Recently a church group met with party officials to appeal to them to stop using violence in political battles. They promised to stop the violence by "overzealous" supporters. Were they serious? One of them remarked that 35 "casualties" in an election campaign was "not too bad" after all.

As long as a party wants to retain or gain power "at any cost" human lives will be sacrificed on the altar of ruthless ambition for power.
Democrats know the risks of political life: it's a game where one day you win, another day you lose. But those ambitious for power "at any cost" do not accept the risk of losing. For them it is not a game, it is deadly earnest.
Respect for human life must overrule everything else. No political objective justifies that even one innocent human life be sacrificed, let alone 35 lives.
Leaders ask their people for immense sacrifices in times of war while giving them the hope of a lasting and prosperous peace afterwards. So what is the use of a war that never ends? Who can endure it? We must put an end to this war and its killings once and for all. Spilling blood has been glorified on our heroes' acres for the last twenty years as something glorious. Heroes spill other people's blood and sometimes even their own. Nowadays it is only other people's blood that is being spilled.

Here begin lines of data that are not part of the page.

-- ==== Sys2Proof/Machine/State.lean ====
section
/-! DEFINITION. Everything the spec gives the part to hold, as plain data, and its value after power-on. -/

namespace Sys2Proof.Machine

/-- Why a step would stop with a fault: it never does. The spec gives the part no event that stops it
(09, R168: between a command's start and its completion the part goes on taking every other event), so
no constructor exists and nothing raises one. Safe: no behaviour is cut off. -/
inductive Fault where
deriving DecidableEq, Repr

/-- Why a step is refused. -/
inductive Refusal where
  /-- Raised by `exec` for a row that has no meaning in the model; no row is refused. Safe: it only
  stops. -/
  | notModelled (mnemonic : String)
deriving DecidableEq, Repr

/-- A timer is stopped (`none`) or running with the interval in milliseconds it was started with (R11,
R121, R172; log entry 2). -/
abbrev Timer := Option Nat

/-! ### Circuit records (chapter 1) -/

/-- The peer circuit and peer generation of a record (R4). -/
structure Peer where
  circuit : Byte
  generation : Byte
deriving DecidableEq, Repr

/-- One item of a receive queue: its sequence number and its bytes, whose number is its length (R6). -/
structure RxItem where
  sequence : Byte
  payload : List Byte
deriving DecidableEq, Repr

/-- R3. -/
inductive Direction where
  | outgoing
  | incoming
deriving DecidableEq, Repr

/-- The close reason of a CLOSING record (R9). -/
inductive CloseReason where
  | normal
  | loss
  | violation
deriving DecidableEq, Repr

/-- The end cause of an ENDED record (R10). -/
inductive EndCause where
  | localClose
  | localAbort
  | peerClose
  | refused
  | noAnswer
  | closeTimeout
  | sequenceLoss
  | creditViolation
  | superseded
  | withdrawn
  | linkStopped
  | linkLost
  | peerRestart
deriving DecidableEq, Repr

/-- The state of an allocated record with the fields that are present in that state alone: the close
reason in CLOSING (R9), and the end cause, end detail and frames discarded in ENDED (R10). FREE is the
absence of a record. -/
inductive Phase where
  | calling
  | offered
  | opened
  | draining
  | closing (reason : CloseReason)
  | ended (cause : EndCause) (detail : Option Byte) (discarded : Nat)
deriving DecidableEq, Repr

/-- The six kinds of control frame, in the order in which a circuit sends them (R8, R104). -/
inductive ControlKind where
  | accept
  | grant
  | ask
  | openRequest
  | close
  | closed
deriving DecidableEq, Repr

/-- The owed set (R8). -/
structure Owed where
  accept : Bool := false
  grant : Bool := false
  ask : Bool := false
  openRequest : Bool := false
  close : Bool := false
  closed : Bool := false
deriving DecidableEq, Repr

/-- The fields of a record that is not FREE (R3 to R12). -/
structure Record where
  phase : Phase
  direction : Direction
  link : LinkNo
  service : Byte
  peer : Option Peer
  tag : Word
  priority : Fin 4
  quota : Nat
  threshold : Nat
  rxQueue : List RxItem
  expected : Byte
  received : Word
  advertised : Word
  depth : Nat
  txQueue : List (List Byte)
  nextSeq : Byte
  sent : Word
  creditLimit : Word
  roomWanted : Bool
  owed : Owed
  retryCount : Nat
  retryTimer : Timer
  holdTimer : Timer
  askTimer : Timer
deriving DecidableEq, Repr

/-- A circuit of the table: its generation, kept in every state, and its record, absent in FREE (R1, R3,
R12). -/
structure Circuit where
  generation : Byte
  record : Option Record
deriving DecidableEq, Repr

/-! ### The Service Table (chapter 2) -/

/-- R25. -/
inductive AdmissionMode where
  | auto
  | hold
deriving DecidableEq, Repr

/-- One service entry (R25). -/
structure Service where
  number : Byte
  linkMask : BitVec 4
  mode : AdmissionMode
  listening : Bool
  limit : Nat
  active : Nat
  quota : Nat
  threshold : Nat
  priority : Fin 4
  depth : Nat
  tag : Word
deriving DecidableEq, Repr

/-! ### Frames and links (chapters 5, 6 and 7) -/

/-- A frame by its kind, without its CRC (R114, R115). -/
inductive Frame where
  | hello (epoch seen : Word)
  | openRequest (hdr : Header) (service quota : Byte)
  | accept (hdr : Header) (quota : Byte)
  | refuse (hdr : Header) (reason : Byte)
  | close (hdr : Header) (reason : Byte)
  | closed (hdr : Header)
  | data (hdr : Header) (sequence : Byte) (payload : List Byte)
  | grant (hdr : Header) (limit : Word)
  | ask (hdr : Header)
deriving DecidableEq, Repr

/-- An item of an answer list (R106). -/
inductive AnswerItem where
  | refuse (hdr : Header) (reason : Byte)
  | close (hdr : Header) (reason : Byte)
  | closed (hdr : Header)
deriving DecidableEq, Repr

/-- The handshake state of a link (R121). -/
inductive LinkState where
  | stopped
  | seeking
  | up
deriving DecidableEq, Repr

/-- The cause of a link end (R121, R127). -/
inductive DownCause where
  | linkStopped
  | linkLost
  | peerRestart
deriving DecidableEq, Repr

/-- The last fault cause of a link (R119). -/
inductive FaultCause where
  | none
  | parity
  | framing
  | breakCondition
  | badEscape
  | oversize
  | badLength
  | unknownKind
  | crc
deriving DecidableEq, Repr

/-- The assembly state of a Frame Codec (R118). -/
inductive Assembly where
  | hunt
  | gather
  | escaped
deriving DecidableEq, Repr

/-- R139. -/
inductive Parity where
  | none
  | even
  | odd
deriving DecidableEq, Repr

/-- R139. -/
inductive StopBits where
  | one
  | two
deriving DecidableEq, Repr

/-- The line configuration (R139). -/
structure LineConfig where
  divisor : Word
  fraction : BitVec 5
  parity : Parity
  stopBits : StopBits
  loopback : Bool
deriving DecidableEq, Repr

/-- The receiver (R139, R145). A character being received uses the configuration that stood when its
start bit began. -/
inductive ReceiverState where
  | ready
  | receiving (config : LineConfig)
  | waiting
deriving DecidableEq, Repr

/-- The line transmitter (R139): IDLE, or SENDING the characters of a frame, the begun character of a
frame that was cut, or a cut delimiter (R141, R148), with the configuration that stood when the start
bit of what it sends began. -/
inductive LineTransmitter where
  | idle
  | sendingFrame (config : LineConfig)
  | finishing (config : LineConfig)
  | sendingDelimiter (config : LineConfig)
deriving DecidableEq, Repr

/-- One link: its link record (R121), its scheduler (R101), the receive side of its Frame Codec (R118)
and its Line Interface (R139): configuration, line transmitter, receiver, the cut delimiters still to end
(R148) and the internal path of a looped link (R149). The scheduler's transmitter is SENDING while
`onLine` holds a frame. -/
structure Link where
  state : LinkState
  ownEpoch : Word
  peerEpoch : Word
  helloDue : Bool
  helloTimer : Timer
  deadTimer : Timer
  controlList : List CircuitNo
  answerList : List AnswerItem
  lastFault : FaultCause
  lastDown : Option DownCause
  onLine : Option Frame
  lastServed : Vector CircuitNo 4
  assembly : Assembly
  buffer : List Byte
  config : LineConfig
  transmitter : LineTransmitter
  receiver : ReceiverState
  cutDelimiters : Nat
  loopPath : List Byte
deriving DecidableEq, Repr

/-! ### Notices (chapter 8) -/

/-- The notice kinds of a circuit (R152). -/
inductive CircuitNotice where
  | opened
  | offered
  | data
  | room
  | ended
deriving DecidableEq, Repr

/-- The notice kinds of a link (R152). -/
inductive LinkNotice where
  | up
  | down
  | fault
deriving DecidableEq, Repr

/-- The pending set of a circuit (R152). -/
structure CircuitPending where
  opened : Bool := false
  offered : Bool := false
  data : Bool := false
  room : Bool := false
  ended : Bool := false
deriving DecidableEq, Repr

/-- The pending set of a link (R152). -/
structure LinkPending where
  up : Bool := false
  down : Bool := false
  fault : Bool := false
deriving DecidableEq, Repr

/-- One of the 68 sources of notices (R152). -/
inductive Source where
  | circuit (c : CircuitNo)
  | link (l : LinkNo)
deriving DecidableEq, Repr

/-! ### The host port (chapter 9) -/

/-- The command in progress with what its start captured (R165). -/
structure Command where
  name : CommandName
  code : Byte
  args : Vector Word 8
  data : Vector Word 16
deriving DecidableEq, Repr

/-- The six part settings, in the units of the window (09, section 9.3). -/
structure Settings where
  hello : Nat
  deadCount : Nat
  retry : Nat
  retryLimit : Nat
  answerHold : Nat
  ask : Nat
deriving DecidableEq, Repr

/-- The whole part. `held` says that it is held by RESETN or by the power-on hold (R177, R178), and
`powering` that it is in the power-on hold, which RESETN does not end. BUSY, NOTICE, the UP bits and INT are computed from it.
`pending` is the model's own: the events that wait, first in, first out (log entry 1). -/
structure State where
  circuits : Vector Circuit 64
  services : List Service
  reservationTotal : Nat
  cellsHeld : Nat
  txFree : Nat
  links : Vector Link 4
  circuitNotices : Vector CircuitPending 64
  linkNotices : Vector LinkPending 4
  noticeList : List Source
  noticeEnable : Bool
  completionEnable : Bool
  word0 : Word
  args : Vector Word 8
  data : Vector Word 16
  done : Bool
  collide : Bool
  command : Option Command
  settings : Settings
  held : Bool
  powering : Bool
  pending : List Instr
deriving DecidableEq, Repr

/-! ### The values after power-on -/

/-- R24: FREE with generation 0. -/
def Circuit.reset : Circuit := { generation := 0, record := none }

/-- R139: 115 200 baud, no parity, one stop bit, loopback off. -/
def LineConfig.reset : LineConfig :=
  { divisor := 10, fraction := 0, parity := .none, stopBits := .one, loopback := false }

/-- R113, R137, R151; the receiver is READY for an input at mark (log entry 5). -/
def Link.reset : Link :=
  { state := .stopped
    ownEpoch := 0
    peerEpoch := 0
    helloDue := false
    helloTimer := none
    deadTimer := none
    controlList := []
    answerList := []
    lastFault := .none
    lastDown := none
    onLine := none
    lastServed := Vector.replicate 4 63
    assembly := .hunt
    buffer := []
    config := LineConfig.reset
    transmitter := .idle
    receiver := .ready
    cutDelimiters := 0
    loopPath := [] }

/-- R173: 10, 4, 20, 5, 20, 25. -/
def Settings.reset : Settings :=
  { hello := 10, deadCount := 4, retry := 20, retryLimit := 5, answerHold := 20, ask := 25 }

/-- The part right after power-on with RESETN high and every input line at mark (R24, R47, R94, R113,
R137, R151, R162, R178; log entry 5). -/
def State.reset : State :=
  { circuits := Vector.replicate 64 Circuit.reset
    services := []
    reservationTotal := 0
    cellsHeld := 0
    txFree := Config.transmitCells
    links := Vector.replicate 4 Link.reset
    circuitNotices := Vector.replicate 64 { }
    linkNotices := Vector.replicate 4 { }
    noticeList := []
    noticeEnable := false
    completionEnable := false
    word0 := 0
    args := Vector.replicate 8 0
    data := Vector.replicate 16 0
    done := false
    collide := false
    command := none
    settings := Settings.reset
    held := false
    powering := false
    pending := [] }

end Sys2Proof.Machine
end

Are these the only heroes we respect? That would be unfortunate. We need to remember also heroes of a very different kind: people who stayed on in the war zones unarmend and defenceless because, as doctors and nurses, they would not leave their patients uncared for, or, as pastors, would not leave their flocks untended.
I am thinking of George Bherebhende who died because he stayed at his mission in Hurungwe and shared the daily dangers the people round about were exposed to. For that he was murdered.I am thinking of John Bradburne who stayed with his friends, the lepers of Mutemwa, even when he was warned he should leave. He died two months after Dr Luisa Guidotti, the mission doctor of Mutoko. There were countless others like these.

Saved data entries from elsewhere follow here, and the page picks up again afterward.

-- ==== Sys2Proof/Certificates/Slice0/Obligations.lean ====
section
/-! DEFINITION. The statements for the provers. Where a statement says `exec i s = .next t`, the update `t`
of `s` is also its frame: every field that the update does not name is unchanged. `State.finishClaim`,
`State.boundary` and the other named operations in an update are stated by statements of their own. -/

open Sys2Proof Sys2Proof.Machine

/-! ### Steps and the window (chapter 9) -/

/-- 01, R1 and log entry 1: the part takes one event at a time, and each step is that event's whole
effect. -/
def Obligations.StepTakesTheFrontEvent : Prop :=
  ∀ (i : Instr) (s : State) (rest : List Instr),
    s.pending = i :: rest → step s = exec i { s with pending := rest }

/-- 09, section 9.1 and section 9.2 (R163 to R166), 08, section 8.5 (R158): every write of the window.
That a MAILBOX_WRITE to word 0, 1 or 2 acts as that word's own row is log entry 18. -/
def Obligations.BusWritesChangeTheWindow : Prop :=
  ∀ (s : State) (value : Word), s.held = false →
    (s.command = none →
      exec (.commandStart value) s = .next
        { s with
          command := some
            { name := commandOfWrite value, code := loByte value, args := s.args, data := s.data }
          word0 := pack (loByte value) 0xFF
          done := false })
    ∧ (s.command ≠ none → exec (.commandStart value) s = .next { s with collide := true })
    ∧ (∀ k : Fin 8, s.command = none →
        exec (.mailboxWrite (BitVec.ofNat 5 (4 + k.val)) value) s
          = .next { s with args := s.args.set k value })
    ∧ (∀ k : Fin 16, s.command = none →
        exec (.mailboxWrite (BitVec.ofNat 5 (12 + k.val)) value) s
          = .next { s with data := s.data.set k value })
    ∧ (∀ word : BitVec 5, 4 ≤ word.toNat → word.toNat < 28 → s.command ≠ none →
        exec (.mailboxWrite word value) s = .next { s with collide := true })
    ∧ (∀ word : BitVec 5, word = 3 ∨ 28 ≤ word.toNat →
        exec (.mailboxWrite word value) s = .next s)
    ∧ exec (.mailboxWrite 0 value) s = exec (.commandStart value) s
    ∧ exec (.mailboxWrite 1 value) s = exec (.statusWrite value) s
    ∧ exec (.mailboxWrite 2 value) s = exec (.controlWrite value) s
    ∧ exec (.statusWrite value) s = .next
        { s with
          done := s.done && !value.getLsbD 1
          collide := s.collide && !value.getLsbD 3 }
    ∧ exec (.controlWrite value) s = .next
        { s with noticeEnable := value.getLsbD 0, completionEnable := value.getLsbD 1 }

/-- 09, section 9.1 (R163, R164), 08, R159 and R160: what a bus read of each word returns, and when INT is
asserted. -/
def Obligations.BusReadsAndTheInterruptLine : Prop :=
  ∀ s : State, s.held = false →
    s.busRead 0 = some s.word0
    ∧ (∃ w, s.busRead 1 = some w
        ∧ w.getLsbD 0 = s.command.isSome ∧ w.getLsbD 1 = s.done
        ∧ w.getLsbD 2 = !s.noticeList.isEmpty ∧ w.getLsbD 3 = s.collide
        ∧ (∀ l : Fin 4, w.getLsbD (8 + l.val) = decide ((s.link l).state = .up))
        ∧ ∀ b, (4 ≤ b ∧ b < 8) ∨ 12 ≤ b → w.getLsbD b = false)
    ∧ (∃ w, s.busRead 2 = some w
        ∧ w.getLsbD 0 = s.noticeEnable ∧ w.getLsbD 1 = s.completionEnable
        ∧ ∀ b, 2 ≤ b → w.getLsbD b = false)
    ∧ s.busRead 3 = some 0x6401
    ∧ (∀ k : Fin 8, s.busRead (BitVec.ofNat 5 (4 + k.val)) = some s.args[k])
    ∧ (∀ k : Fin 16, s.busRead (BitVec.ofNat 5 (12 + k.val)) = some s.data[k])
    ∧ (∀ word : BitVec 5, 28 ≤ word.toNat → s.busRead word = some 0)
    ∧ (s.intAsserted = true ↔
      (s.noticeList ≠ [] ∧ s.noticeEnable = true) ∨ (s.done = true ∧ s.completionEnable = true))

/-- 09, section 9.2.1 (R165, R168, R169): the command that a value written to word 0 starts. -/
def Obligations.CommandCodesNameTheCommands : Prop :=
  (∀ value : Word, 256 ≤ value.toNat → commandOfWrite value = .bad)
  ∧ commandOfWrite 0x01 = .partConfigure ∧ commandOfWrite 0x02 = .partQuery
  ∧ commandOfWrite 0x03 = .clear ∧ commandOfWrite 0x08 = .linkConfigure
  ∧ commandOfWrite 0x09 = .linkStart ∧ commandOfWrite 0x0A = .linkStop
  ∧ commandOfWrite 0x0B = .linkQuery ∧ commandOfWrite 0x10 = .serviceRegister
  ∧ commandOfWrite 0x11 = .serviceAmend ∧ commandOfWrite 0x12 = .serviceWithdraw
  ∧ commandOfWrite 0x13 = .serviceQuery ∧ commandOfWrite 0x18 = .circuitCall
  ∧ commandOfWrite 0x19 = .circuitAnswer ∧ commandOfWrite 0x1A = .circuitRefuse
  ∧ commandOfWrite 0x1B = .circuitClose ∧ commandOfWrite 0x1C = .circuitAbort
  ∧ commandOfWrite 0x1D = .circuitRelease ∧ commandOfWrite 0x1E = .circuitQuery
  ∧ commandOfWrite 0x1F = .circuitAmend ∧ commandOfWrite 0x20 = .circuitFind
  ∧ commandOfWrite 0x28 = .send ∧ commandOfWrite 0x29 = .receive
  ∧ commandOfWrite 0x30 = .nextNotice ∧ commandOfWrite 0x31 = .poolQuery
  ∧ ∀ value : Word, value.toNat ∉
      [0x01, 0x02, 0x03, 0x08, 0x09, 0x0A, 0x0B, 0x10, 0x11, 0x12, 0x13, 0x18, 0x19, 0x1A, 0x1B,
       0x1C, 0x1D, 0x1E, 0x1F, 0x20, 0x28, 0x29, 0x30, 0x31] →
      commandOfWrite value = .bad

/-- 09, R171 and R172: the six settings change together or not at all, and no running timer changes. -/
def Obligations.PartConfigureSetsTheSixSettings : Prop :=
  ∀ (s : State) (cmd : Command), s.completes .partConfigure cmd →
    let a := cmd.args
    let inRange :=
      (1 ≤ a[0].toNat ∧ a[0].toNat ≤ 255) ∧ (2 ≤ a[1].toNat ∧ a[1].toNat ≤ 15)
        ∧ (1 ≤ a[2].toNat ∧ a[2].toNat ≤ 255) ∧ (1 ≤ a[3].toNat ∧ a[3].toNat ≤ 15)
        ∧ (1 ≤ a[4].toNat ∧ a[4].toNat ≤ 255) ∧ (1 ≤ a[5].toNat ∧ a[5].toNat ≤ 255)
    (inRange →
      exec .partConfigure s = .next
        { s.settled cmd 0 with
          settings :=
            { hello := a[0].toNat, deadCount := a[1].toNat, retry := a[2].toNat
              retryLimit := a[3].toNat, answerHold := a[4].toNat, ask := a[5].toNat } })
    ∧ (¬ inRange → exec .partConfigure s = .next (s.settled cmd 2))

/-- 09, R168, R173 and 04, R93: PART_QUERY, POOL_QUERY and BAD_COMMAND always complete, with these
words. -/
def Obligations.PartPoolAndBadCommandReplies : Prop :=
  ∀ (s : State) (cmd : Command),
    (s.completes .partQuery cmd →
      exec .partQuery s = .next
        { s.settled cmd 0 with
          args := #v[wordOf s.settings.hello, wordOf s.settings.deadCount, wordOf s.settings.retry,
            wordOf s.settings.retryLimit, wordOf s.settings.answerHold, wordOf s.settings.ask,
            0x6401, 0] })
    ∧ (s.completes .poolQuery cmd → TransmitPoolLaw s →
      exec .poolQuery s = .next
        { s.settled cmd 0 with
          args := (((s.args.set 0 (wordOf s.reservationTotal)).set 1 (wordOf s.cellsHeld)).set 2
            (wordOf ((s.sumRecords fun r => r.txQueue.length) + s.cellsOnLines))).set 3
            (wordOf (512 - s.reservationTotal)) })
    ∧ (s.completes .bad cmd → exec .badCommand s = .next (s.settled cmd 1))

/-- 09, R167 and 01, R2: a completion that is neither OK, FULL nor IN-USE changes the part in nothing but
the end of the command, return words included; and each of the nine commands that name a circuit answers
NO-SUCH-CIRCUIT, before any other check, where ARG0 names none. -/
def Obligations.FailingCommandsChangeNothing : Prop :=
  (∀ (i : Instr) (name : CommandName) (s t : State) (cmd : Command),
    commandName i = some name → s.completes name cmd → exec i s = .next t →
    loByte t.word0 ≠ 0 → loByte t.word0 ≠ 8 → loByte t.word0 ≠ 13 →
    t = s.settled cmd (loByte t.word0))
  ∧ ∀ (i : Instr) (name : CommandName) (s : State) (cmd : Command),
    commandName i = some name → namesCircuit name = true → s.completes name cmd →
    (63 < cmd.args[0].toNat ∨ ∃ c : CircuitNo, cmd.args[0].toNat = c.val ∧ s.record c = none) →
    exec i s = .next (s.settled cmd 3)

/-- 09, R167, R168 and R170: every command completes, in every state of the part, with one of the results
that its own rule names, and its completion ends it. -/
def Obligations.EveryCommandCompletesWithANamedResult : Prop :=
  ∀ (i : Instr) (name : CommandName) (s : State) (cmd : Command),
    commandName i = some name → s.completes name cmd →
    ∃ t, exec i s = .next t ∧ (∃ r ∈ resultsOf name, t.word0 = pack cmd.code r.code)
      ∧ t.command = none ∧ t.done = true
      ∧ t.noticeEnable = s.noticeEnable ∧ t.completionEnable = s.completionEnable
      ∧ t.collide = s.collide ∧ t.held = false ∧ t.pending = s.pending

/-! ### Resets (section 9.5) -/

/-- 00 to 09, R24, R47, R94, R113, R137, R139, R151, R162, R173 and R178: the part right after power-on with
every input line at mark. That the lines are at mark and RESETN is high is log entry 5. -/
def Obligations.PowerOnValues : Prop :=
  State.reset =
    { circuits := Vector.replicate 64 { generation := 0, record := none }
      services := []
      reservationTotal := 0
      cellsHeld := 0
      txFree := 256
      links := Vector.replicate 4
        { state := .stopped
          ownEpoch := 0
          peerEpoch := 0
          helloDue := false
          helloTimer := none
          deadTimer := none
          controlList := []
          answerList := []
          lastFault := .none
          lastDown := none
          onLine := none
          lastServed := Vector.replicate 4 63
          assembly := .hunt
          buffer := []
          config :=
            { divisor := 10, fraction := 0, parity := .none, stopBits := .one, loopback := false }
          transmitter := .idle
          receiver := .ready
          cutDelimiters := 0
          loopPath := [] }
      circuitNotices := Vector.replicate 64 { }
      linkNotices := Vector.replicate 4 { }
      noticeList := []
      noticeEnable := false
      completionEnable := false
      word0 := 0
      args := Vector.replicate 8 0
      data := Vector.replicate 16 0
      done := false
      collide := false
      command := none
      settings :=
        { hello := 10, deadCount := 4, retry := 20, retryLimit := 5, answerHold := 20, ask := 25 }
      held := false
      powering := false
      pending := [] }

/-- 09, R176 to R178, with R24, R47, R94, R113, R137, R151, R162 and R173: what the two pins reset, what a
RESETN pulse keeps, the power-on hold, which has RESETN's effect and which RESETN does not end, and that a
held part takes no event but the end of its hold and power-on. That the receiver of a looped link is READY
after a pulse is log entry 19; that the generations, epochs and configurations stand as they were until the
power-on hold ends is log entry 26. -/
def Obligations.ResetPinHoldAndPowerOn : Prop :=
  let afterPulse := fun (s : State) (rxd : Vector LineLevel 4) =>
    { State.reset with
      circuits := s.circuits.map fun x => { x with record := none }
      links := Vector.ofFn fun l : Fin 4 =>
        { Link.reset with
          ownEpoch := (s.link l).ownEpoch
          peerEpoch := (s.link l).peerEpoch
          config := (s.link l).config
          receiver :=
            if (s.link l).config.loopback = true ∨ rxd[l] = .mark then .ready else .waiting }
      held := true
      pending := s.pending }
  (∀ (s : State) (lowNs : Nat) (rxd : Vector LineLevel 4), s.held = false →
    (lowNs < 500 → exec (.resetnPulse lowNs rxd) s = .next s)
    ∧ (500 ≤ lowNs → exec (.resetnPulse lowNs rxd) s = .next (afterPulse s rxd)))
  ∧ (∀ (s : State) (rxd : Vector LineLevel 4),
    exec (.powerOn .supplyRises rxd) s = .next { afterPulse s rxd with powering := true })
  ∧ (∀ s : State, s.powering = false → exec .resetnRelease s = .next { s with held := false })
  ∧ (∀ s : State, s.powering = true → exec .resetnRelease s = .next s)
  ∧ (∀ (s : State) (low : Bool) (rxd : Vector LineLevel 4),
    exec (.powerOn (.holdEnds low) rxd) s = .next
      { State.reset with
        links := Vector.ofFn fun l : Fin 4 =>
          { Link.reset with receiver := if rxd[l] = .mark then .ready else .waiting }
        held := low
        pending := s.pending })
  ∧ ∀ (i : Instr) (s : State), s.held = true →
    i ≠ .resetnRelease → (∀ moment rxd, i ≠ .powerOn moment rxd) →
    exec i s = .next s ∧ s.intAsserted = false ∧ (∀ l, s.outputAtMark l = true)
      ∧ ∀ word, s.busRead word = none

Is it not time that we started honouring the heroes of non-violence so as to un-learn violence?

There are people in all parties who are fully aware of the danger of civil war in Zimbabwe and are frightened by the prospect. Are they also aware of the terrible responsibility that rests on their shoulders to warn their leaders and party colleagues against this mortal danger? Will they allow their conscience to speak and be able to act according to its verdict? Blindness by a few in a relatively minor matter can have unforeseen catastrophic consequences on a big scale. But it is also true that just one farsighted and courageous person can make all the difference, at least in the long run.
Many abhorred the mass slaughter of Word War II, but in the end they took part in it "for the fatherland". Very few said, "No, my conscience does not allow me to kill". Franz Jaegerstaetter said so, knowing he would die under the guillotine. He will be remembered long after all the heroic warriors have been forgotten.
A priest friend of mine refused to leave his flock. Later people said he died because he was politically naive. I know he died because his conscience would not allow him to run away. We need an uprising of the conscience. We need a revolution, not of the gun, but of throwing the guns away. We need heroes that listen to and act on the voice of their conscience, that risk their lives, not to kill, but to save lives.

Oskar Wermter was born in 1942 in Germany, a Jesuit since 1961, arrived in Zimbabwe, then Rhodesia - in 1966. Worked as a pastoral priest, writer and broadcaster and since 1987 as social communications secretary of the Zimbabwe Catholic Bishops'Conference.